──────── The data ────────

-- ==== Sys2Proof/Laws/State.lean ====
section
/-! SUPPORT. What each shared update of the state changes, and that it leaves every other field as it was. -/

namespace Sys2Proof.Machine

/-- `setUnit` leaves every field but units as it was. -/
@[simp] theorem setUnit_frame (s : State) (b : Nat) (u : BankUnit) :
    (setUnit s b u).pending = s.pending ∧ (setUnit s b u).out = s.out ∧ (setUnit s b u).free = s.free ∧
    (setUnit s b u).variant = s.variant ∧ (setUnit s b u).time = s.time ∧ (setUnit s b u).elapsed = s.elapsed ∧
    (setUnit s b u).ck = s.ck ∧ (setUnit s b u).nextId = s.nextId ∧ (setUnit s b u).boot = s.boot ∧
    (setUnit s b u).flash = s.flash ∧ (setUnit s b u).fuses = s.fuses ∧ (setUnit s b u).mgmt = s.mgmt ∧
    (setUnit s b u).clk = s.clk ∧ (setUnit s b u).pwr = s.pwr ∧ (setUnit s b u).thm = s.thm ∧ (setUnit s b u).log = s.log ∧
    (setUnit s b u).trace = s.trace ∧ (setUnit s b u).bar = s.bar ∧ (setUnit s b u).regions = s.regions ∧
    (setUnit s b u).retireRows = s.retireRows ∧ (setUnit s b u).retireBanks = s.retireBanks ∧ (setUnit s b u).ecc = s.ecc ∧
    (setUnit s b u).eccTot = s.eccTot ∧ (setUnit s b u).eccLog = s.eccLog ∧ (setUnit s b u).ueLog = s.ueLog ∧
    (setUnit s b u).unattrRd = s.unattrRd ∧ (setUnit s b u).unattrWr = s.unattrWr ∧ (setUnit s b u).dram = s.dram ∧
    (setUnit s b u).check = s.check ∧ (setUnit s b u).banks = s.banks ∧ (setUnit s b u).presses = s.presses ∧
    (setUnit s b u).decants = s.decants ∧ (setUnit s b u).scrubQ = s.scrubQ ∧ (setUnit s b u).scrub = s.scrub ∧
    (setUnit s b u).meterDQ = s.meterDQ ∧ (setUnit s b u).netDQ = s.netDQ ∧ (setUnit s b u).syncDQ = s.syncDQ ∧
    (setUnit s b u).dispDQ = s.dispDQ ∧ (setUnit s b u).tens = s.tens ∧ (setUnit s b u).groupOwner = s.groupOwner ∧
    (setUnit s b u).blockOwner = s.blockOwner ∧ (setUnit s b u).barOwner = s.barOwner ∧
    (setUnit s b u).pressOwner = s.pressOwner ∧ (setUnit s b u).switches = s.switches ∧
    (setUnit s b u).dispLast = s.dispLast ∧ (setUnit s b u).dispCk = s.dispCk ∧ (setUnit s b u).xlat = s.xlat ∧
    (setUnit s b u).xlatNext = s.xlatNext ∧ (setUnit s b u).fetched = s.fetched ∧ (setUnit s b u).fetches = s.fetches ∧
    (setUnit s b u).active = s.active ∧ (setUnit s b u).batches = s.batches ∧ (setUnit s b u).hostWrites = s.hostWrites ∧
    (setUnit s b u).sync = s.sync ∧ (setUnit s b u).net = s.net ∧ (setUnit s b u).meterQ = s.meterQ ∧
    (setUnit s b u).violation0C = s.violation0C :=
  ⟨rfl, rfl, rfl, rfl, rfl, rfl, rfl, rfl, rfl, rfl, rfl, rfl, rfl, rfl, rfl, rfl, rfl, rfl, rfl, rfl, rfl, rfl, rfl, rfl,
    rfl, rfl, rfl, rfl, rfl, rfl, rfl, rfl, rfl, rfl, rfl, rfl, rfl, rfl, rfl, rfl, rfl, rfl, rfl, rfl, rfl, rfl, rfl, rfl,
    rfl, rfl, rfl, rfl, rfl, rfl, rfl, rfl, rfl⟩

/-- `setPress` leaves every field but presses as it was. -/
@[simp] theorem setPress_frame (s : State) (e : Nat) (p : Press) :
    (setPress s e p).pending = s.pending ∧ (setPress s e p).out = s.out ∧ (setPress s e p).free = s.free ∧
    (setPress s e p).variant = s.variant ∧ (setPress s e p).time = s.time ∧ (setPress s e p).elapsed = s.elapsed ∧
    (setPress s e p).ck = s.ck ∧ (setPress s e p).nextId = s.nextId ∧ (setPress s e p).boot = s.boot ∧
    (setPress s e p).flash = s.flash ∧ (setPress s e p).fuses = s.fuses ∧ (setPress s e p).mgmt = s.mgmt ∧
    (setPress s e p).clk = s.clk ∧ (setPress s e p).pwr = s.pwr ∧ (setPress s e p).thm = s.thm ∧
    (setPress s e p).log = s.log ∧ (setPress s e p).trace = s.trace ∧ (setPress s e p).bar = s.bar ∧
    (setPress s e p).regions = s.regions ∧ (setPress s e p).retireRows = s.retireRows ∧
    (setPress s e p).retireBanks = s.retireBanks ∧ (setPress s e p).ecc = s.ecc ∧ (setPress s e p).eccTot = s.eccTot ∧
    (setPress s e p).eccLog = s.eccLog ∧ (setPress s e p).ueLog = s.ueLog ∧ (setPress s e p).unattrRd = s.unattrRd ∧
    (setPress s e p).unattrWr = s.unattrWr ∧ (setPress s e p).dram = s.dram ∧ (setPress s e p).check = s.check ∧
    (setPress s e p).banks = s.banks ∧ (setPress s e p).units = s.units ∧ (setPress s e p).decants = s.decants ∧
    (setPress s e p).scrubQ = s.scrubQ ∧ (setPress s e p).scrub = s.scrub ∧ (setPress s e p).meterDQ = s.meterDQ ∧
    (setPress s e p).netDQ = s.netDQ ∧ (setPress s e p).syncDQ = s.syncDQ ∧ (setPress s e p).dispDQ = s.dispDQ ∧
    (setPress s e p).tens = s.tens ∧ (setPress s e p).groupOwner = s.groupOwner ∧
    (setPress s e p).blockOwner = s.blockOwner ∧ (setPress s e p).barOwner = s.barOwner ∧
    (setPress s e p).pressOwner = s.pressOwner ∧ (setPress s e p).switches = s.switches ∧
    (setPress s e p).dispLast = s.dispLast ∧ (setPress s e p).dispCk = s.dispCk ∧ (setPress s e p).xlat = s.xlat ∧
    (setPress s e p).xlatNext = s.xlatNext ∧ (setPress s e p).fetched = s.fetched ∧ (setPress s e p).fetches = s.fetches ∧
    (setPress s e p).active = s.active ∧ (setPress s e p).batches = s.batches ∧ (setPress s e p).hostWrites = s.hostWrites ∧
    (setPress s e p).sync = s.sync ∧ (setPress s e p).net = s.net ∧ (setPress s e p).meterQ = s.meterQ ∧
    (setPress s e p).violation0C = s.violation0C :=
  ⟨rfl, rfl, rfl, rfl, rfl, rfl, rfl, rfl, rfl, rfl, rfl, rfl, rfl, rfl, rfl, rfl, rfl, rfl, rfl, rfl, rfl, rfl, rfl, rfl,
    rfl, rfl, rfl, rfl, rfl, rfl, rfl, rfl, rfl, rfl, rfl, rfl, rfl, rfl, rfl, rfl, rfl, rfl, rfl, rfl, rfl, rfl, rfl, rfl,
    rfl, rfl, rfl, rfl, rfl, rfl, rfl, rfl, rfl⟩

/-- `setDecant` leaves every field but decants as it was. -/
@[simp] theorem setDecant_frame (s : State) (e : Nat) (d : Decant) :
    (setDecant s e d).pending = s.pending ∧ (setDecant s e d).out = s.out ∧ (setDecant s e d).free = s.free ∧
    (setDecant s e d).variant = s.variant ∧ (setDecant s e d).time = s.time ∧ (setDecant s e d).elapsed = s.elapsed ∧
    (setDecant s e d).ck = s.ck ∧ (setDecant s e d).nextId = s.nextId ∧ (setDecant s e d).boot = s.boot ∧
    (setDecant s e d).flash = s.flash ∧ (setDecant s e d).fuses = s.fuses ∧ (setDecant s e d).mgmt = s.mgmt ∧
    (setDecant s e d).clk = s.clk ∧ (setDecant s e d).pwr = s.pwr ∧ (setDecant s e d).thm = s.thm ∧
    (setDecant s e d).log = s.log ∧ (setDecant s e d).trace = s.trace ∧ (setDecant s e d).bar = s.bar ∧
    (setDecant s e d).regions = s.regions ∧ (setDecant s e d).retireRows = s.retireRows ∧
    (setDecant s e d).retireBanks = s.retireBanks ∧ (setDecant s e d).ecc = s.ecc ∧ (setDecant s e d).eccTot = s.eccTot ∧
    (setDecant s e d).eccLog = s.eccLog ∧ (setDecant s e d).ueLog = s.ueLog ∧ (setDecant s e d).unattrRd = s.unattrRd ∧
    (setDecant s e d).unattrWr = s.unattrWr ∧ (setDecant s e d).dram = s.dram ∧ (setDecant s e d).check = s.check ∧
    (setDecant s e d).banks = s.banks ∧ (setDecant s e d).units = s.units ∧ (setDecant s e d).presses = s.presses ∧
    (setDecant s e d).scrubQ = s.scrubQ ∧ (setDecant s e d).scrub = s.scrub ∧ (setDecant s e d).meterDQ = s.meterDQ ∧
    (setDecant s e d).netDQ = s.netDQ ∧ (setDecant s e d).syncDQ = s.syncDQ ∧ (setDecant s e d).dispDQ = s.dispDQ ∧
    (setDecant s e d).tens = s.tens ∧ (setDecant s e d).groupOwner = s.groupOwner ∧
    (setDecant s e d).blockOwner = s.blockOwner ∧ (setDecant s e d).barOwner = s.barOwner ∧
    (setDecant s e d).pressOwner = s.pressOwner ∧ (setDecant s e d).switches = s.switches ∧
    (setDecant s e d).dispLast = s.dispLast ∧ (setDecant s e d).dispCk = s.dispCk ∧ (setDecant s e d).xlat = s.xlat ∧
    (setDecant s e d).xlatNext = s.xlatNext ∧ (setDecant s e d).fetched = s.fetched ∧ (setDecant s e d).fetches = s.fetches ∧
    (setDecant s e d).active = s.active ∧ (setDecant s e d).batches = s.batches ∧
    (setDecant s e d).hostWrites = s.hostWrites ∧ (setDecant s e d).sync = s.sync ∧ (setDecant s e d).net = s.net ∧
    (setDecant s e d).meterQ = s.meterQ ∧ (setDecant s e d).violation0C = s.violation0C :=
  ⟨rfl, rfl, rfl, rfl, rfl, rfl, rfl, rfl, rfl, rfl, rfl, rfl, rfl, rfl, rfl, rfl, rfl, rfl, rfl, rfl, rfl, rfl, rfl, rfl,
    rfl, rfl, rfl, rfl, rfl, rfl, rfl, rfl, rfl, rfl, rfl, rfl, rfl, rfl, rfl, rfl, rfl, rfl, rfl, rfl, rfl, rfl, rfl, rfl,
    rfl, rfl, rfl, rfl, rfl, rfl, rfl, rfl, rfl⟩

────────
──────── The data ────────

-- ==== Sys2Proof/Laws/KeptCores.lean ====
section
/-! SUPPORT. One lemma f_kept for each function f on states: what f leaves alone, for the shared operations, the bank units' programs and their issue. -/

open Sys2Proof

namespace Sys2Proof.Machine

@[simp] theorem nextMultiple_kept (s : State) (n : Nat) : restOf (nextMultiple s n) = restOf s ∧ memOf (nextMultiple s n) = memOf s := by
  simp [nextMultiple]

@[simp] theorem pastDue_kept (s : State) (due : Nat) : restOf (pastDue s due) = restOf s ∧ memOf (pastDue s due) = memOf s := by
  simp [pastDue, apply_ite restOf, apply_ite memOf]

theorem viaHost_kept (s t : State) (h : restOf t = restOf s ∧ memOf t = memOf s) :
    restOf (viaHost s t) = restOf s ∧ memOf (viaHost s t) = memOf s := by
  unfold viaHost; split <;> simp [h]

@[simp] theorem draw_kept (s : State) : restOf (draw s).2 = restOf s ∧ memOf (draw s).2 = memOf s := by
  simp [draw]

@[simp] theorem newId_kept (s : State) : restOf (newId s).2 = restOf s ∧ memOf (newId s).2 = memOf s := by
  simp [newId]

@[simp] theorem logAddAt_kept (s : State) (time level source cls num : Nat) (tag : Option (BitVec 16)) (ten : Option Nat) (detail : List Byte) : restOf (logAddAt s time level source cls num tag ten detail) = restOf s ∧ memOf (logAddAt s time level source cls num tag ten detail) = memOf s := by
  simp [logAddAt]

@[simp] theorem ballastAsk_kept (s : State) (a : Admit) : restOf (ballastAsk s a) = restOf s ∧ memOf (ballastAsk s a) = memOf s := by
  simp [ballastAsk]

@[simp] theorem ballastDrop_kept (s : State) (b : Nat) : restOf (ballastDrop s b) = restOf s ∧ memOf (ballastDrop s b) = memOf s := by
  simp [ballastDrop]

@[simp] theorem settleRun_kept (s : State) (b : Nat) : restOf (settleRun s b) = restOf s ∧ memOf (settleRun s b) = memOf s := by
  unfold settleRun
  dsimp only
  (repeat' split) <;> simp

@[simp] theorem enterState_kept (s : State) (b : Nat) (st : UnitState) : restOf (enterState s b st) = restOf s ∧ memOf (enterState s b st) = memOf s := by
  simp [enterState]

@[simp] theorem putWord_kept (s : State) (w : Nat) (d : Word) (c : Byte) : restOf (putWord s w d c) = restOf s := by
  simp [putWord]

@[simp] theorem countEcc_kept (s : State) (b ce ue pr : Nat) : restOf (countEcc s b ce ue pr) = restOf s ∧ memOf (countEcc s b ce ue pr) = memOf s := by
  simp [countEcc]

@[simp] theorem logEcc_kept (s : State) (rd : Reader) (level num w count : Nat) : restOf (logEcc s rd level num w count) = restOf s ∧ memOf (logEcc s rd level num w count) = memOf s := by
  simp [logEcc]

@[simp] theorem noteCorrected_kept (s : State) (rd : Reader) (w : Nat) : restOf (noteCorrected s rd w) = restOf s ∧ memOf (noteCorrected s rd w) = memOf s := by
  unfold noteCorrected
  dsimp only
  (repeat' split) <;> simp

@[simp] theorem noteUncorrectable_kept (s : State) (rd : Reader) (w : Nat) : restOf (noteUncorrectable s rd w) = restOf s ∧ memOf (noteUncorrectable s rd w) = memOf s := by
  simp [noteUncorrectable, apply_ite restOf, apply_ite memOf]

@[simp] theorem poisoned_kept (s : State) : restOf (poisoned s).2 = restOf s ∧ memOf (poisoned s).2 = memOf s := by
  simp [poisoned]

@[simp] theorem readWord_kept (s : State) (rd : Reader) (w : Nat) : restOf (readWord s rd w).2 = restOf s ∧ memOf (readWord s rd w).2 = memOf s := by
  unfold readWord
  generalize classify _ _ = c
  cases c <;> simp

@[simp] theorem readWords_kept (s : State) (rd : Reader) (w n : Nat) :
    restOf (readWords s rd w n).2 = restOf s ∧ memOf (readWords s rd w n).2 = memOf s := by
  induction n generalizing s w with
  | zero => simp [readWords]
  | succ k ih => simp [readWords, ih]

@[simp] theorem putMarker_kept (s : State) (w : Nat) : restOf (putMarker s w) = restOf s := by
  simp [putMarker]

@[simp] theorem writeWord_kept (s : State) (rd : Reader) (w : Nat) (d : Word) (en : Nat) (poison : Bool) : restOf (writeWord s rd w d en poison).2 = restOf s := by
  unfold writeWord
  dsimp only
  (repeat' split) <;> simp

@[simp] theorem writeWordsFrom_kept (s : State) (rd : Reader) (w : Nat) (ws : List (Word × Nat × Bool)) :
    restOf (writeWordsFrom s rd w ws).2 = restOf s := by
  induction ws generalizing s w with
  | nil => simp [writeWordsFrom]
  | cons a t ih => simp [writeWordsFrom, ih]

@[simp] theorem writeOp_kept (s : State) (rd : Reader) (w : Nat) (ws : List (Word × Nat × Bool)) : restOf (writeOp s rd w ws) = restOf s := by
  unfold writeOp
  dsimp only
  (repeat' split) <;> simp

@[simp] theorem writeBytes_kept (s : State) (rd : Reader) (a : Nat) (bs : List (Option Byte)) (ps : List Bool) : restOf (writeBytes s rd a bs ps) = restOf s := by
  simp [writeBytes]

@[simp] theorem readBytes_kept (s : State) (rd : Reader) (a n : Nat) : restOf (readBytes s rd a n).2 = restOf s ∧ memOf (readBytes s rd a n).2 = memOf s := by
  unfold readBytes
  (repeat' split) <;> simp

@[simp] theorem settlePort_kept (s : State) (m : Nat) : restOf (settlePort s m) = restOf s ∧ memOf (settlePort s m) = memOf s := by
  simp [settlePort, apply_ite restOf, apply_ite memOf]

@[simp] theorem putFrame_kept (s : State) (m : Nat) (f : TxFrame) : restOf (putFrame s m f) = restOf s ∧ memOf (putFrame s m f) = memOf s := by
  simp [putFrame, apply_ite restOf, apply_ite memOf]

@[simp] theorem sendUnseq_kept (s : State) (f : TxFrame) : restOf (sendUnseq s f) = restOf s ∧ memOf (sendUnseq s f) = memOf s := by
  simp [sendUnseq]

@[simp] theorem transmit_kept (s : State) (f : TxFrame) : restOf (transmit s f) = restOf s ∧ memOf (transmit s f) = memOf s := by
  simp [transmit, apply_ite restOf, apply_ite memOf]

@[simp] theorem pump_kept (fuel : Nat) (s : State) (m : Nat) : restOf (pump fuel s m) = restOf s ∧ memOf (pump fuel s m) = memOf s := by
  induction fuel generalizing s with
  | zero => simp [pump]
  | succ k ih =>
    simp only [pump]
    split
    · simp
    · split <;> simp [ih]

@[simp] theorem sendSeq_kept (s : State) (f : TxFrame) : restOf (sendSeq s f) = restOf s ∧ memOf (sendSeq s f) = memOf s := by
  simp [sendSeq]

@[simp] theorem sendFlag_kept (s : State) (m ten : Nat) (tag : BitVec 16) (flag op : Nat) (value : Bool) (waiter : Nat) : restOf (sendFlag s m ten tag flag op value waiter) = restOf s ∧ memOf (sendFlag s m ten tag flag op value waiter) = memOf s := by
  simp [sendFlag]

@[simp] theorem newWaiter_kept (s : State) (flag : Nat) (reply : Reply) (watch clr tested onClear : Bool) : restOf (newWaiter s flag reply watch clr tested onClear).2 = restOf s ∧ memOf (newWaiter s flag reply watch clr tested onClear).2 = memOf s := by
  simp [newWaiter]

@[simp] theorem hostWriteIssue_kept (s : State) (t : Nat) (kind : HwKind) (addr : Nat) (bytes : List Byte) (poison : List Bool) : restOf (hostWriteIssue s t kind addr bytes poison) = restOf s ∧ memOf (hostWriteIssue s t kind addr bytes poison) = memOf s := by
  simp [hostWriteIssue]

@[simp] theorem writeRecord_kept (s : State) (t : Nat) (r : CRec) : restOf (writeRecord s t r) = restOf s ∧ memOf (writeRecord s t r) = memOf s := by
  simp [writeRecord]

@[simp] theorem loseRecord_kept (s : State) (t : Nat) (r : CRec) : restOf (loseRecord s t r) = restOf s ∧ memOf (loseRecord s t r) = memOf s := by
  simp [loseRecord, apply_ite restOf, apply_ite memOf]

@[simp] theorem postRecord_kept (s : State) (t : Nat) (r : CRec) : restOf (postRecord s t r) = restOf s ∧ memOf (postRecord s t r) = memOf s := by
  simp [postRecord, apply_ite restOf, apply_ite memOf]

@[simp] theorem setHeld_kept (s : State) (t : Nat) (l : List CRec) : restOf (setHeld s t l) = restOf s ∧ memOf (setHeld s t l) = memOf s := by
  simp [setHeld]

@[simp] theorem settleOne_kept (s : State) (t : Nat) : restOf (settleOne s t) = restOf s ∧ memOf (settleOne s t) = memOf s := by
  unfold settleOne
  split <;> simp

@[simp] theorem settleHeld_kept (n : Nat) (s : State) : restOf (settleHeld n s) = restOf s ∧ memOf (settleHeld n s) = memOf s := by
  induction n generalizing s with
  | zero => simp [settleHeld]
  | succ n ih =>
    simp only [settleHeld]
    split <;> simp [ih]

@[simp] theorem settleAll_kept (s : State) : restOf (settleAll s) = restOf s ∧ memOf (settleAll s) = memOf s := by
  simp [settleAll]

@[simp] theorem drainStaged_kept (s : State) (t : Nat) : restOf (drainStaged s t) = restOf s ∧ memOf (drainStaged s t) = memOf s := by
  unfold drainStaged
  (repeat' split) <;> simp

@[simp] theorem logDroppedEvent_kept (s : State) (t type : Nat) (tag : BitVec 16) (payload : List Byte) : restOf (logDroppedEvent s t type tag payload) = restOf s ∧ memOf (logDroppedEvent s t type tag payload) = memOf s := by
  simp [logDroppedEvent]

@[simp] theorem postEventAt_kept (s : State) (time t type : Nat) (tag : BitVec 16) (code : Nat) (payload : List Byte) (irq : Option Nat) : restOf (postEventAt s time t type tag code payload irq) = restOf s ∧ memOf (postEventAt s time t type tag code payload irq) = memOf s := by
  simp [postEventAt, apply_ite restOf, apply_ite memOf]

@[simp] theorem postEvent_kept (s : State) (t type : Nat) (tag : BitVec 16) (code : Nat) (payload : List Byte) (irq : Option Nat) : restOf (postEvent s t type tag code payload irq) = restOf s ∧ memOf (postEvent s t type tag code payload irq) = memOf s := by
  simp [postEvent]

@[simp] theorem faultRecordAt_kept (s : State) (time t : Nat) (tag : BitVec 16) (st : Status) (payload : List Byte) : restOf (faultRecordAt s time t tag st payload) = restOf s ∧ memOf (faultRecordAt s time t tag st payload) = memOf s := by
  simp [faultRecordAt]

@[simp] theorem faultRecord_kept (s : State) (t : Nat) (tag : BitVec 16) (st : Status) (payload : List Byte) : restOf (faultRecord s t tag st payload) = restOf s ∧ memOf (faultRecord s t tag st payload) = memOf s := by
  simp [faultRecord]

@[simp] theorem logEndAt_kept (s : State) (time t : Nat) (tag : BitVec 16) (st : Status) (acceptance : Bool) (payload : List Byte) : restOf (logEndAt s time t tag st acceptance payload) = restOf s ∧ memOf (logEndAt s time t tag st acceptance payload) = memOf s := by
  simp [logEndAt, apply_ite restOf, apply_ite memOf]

────────

■ Work task:
The lines above, starting at the one with "(setUnit s b u).unattrRd" and ending at the one with "(setUnit s b u).meterDQ", are the only ones to return, exactly as written.

■ The answer:
    (setUnit s b u).unattrRd = s.unattrRd ∧ (setUnit s b u).unattrWr = s.unattrWr ∧ (setUnit s b u).dram = s.dram ∧
    (setUnit s b u).check = s.check ∧ (setUnit s b u).banks = s.banks ∧ (setUnit s b u).presses = s.presses ∧
    (setUnit s b u).decants = s.decants ∧ (setUnit s b u).scrubQ = s.scrubQ ∧ (setUnit s b u).scrub = s.scrub ∧
    (setUnit s b u).meterDQ = s.meterDQ ∧ (setUnit s b u).netDQ = s.netDQ ∧ (setUnit s b u).syncDQ = s.syncDQ ∧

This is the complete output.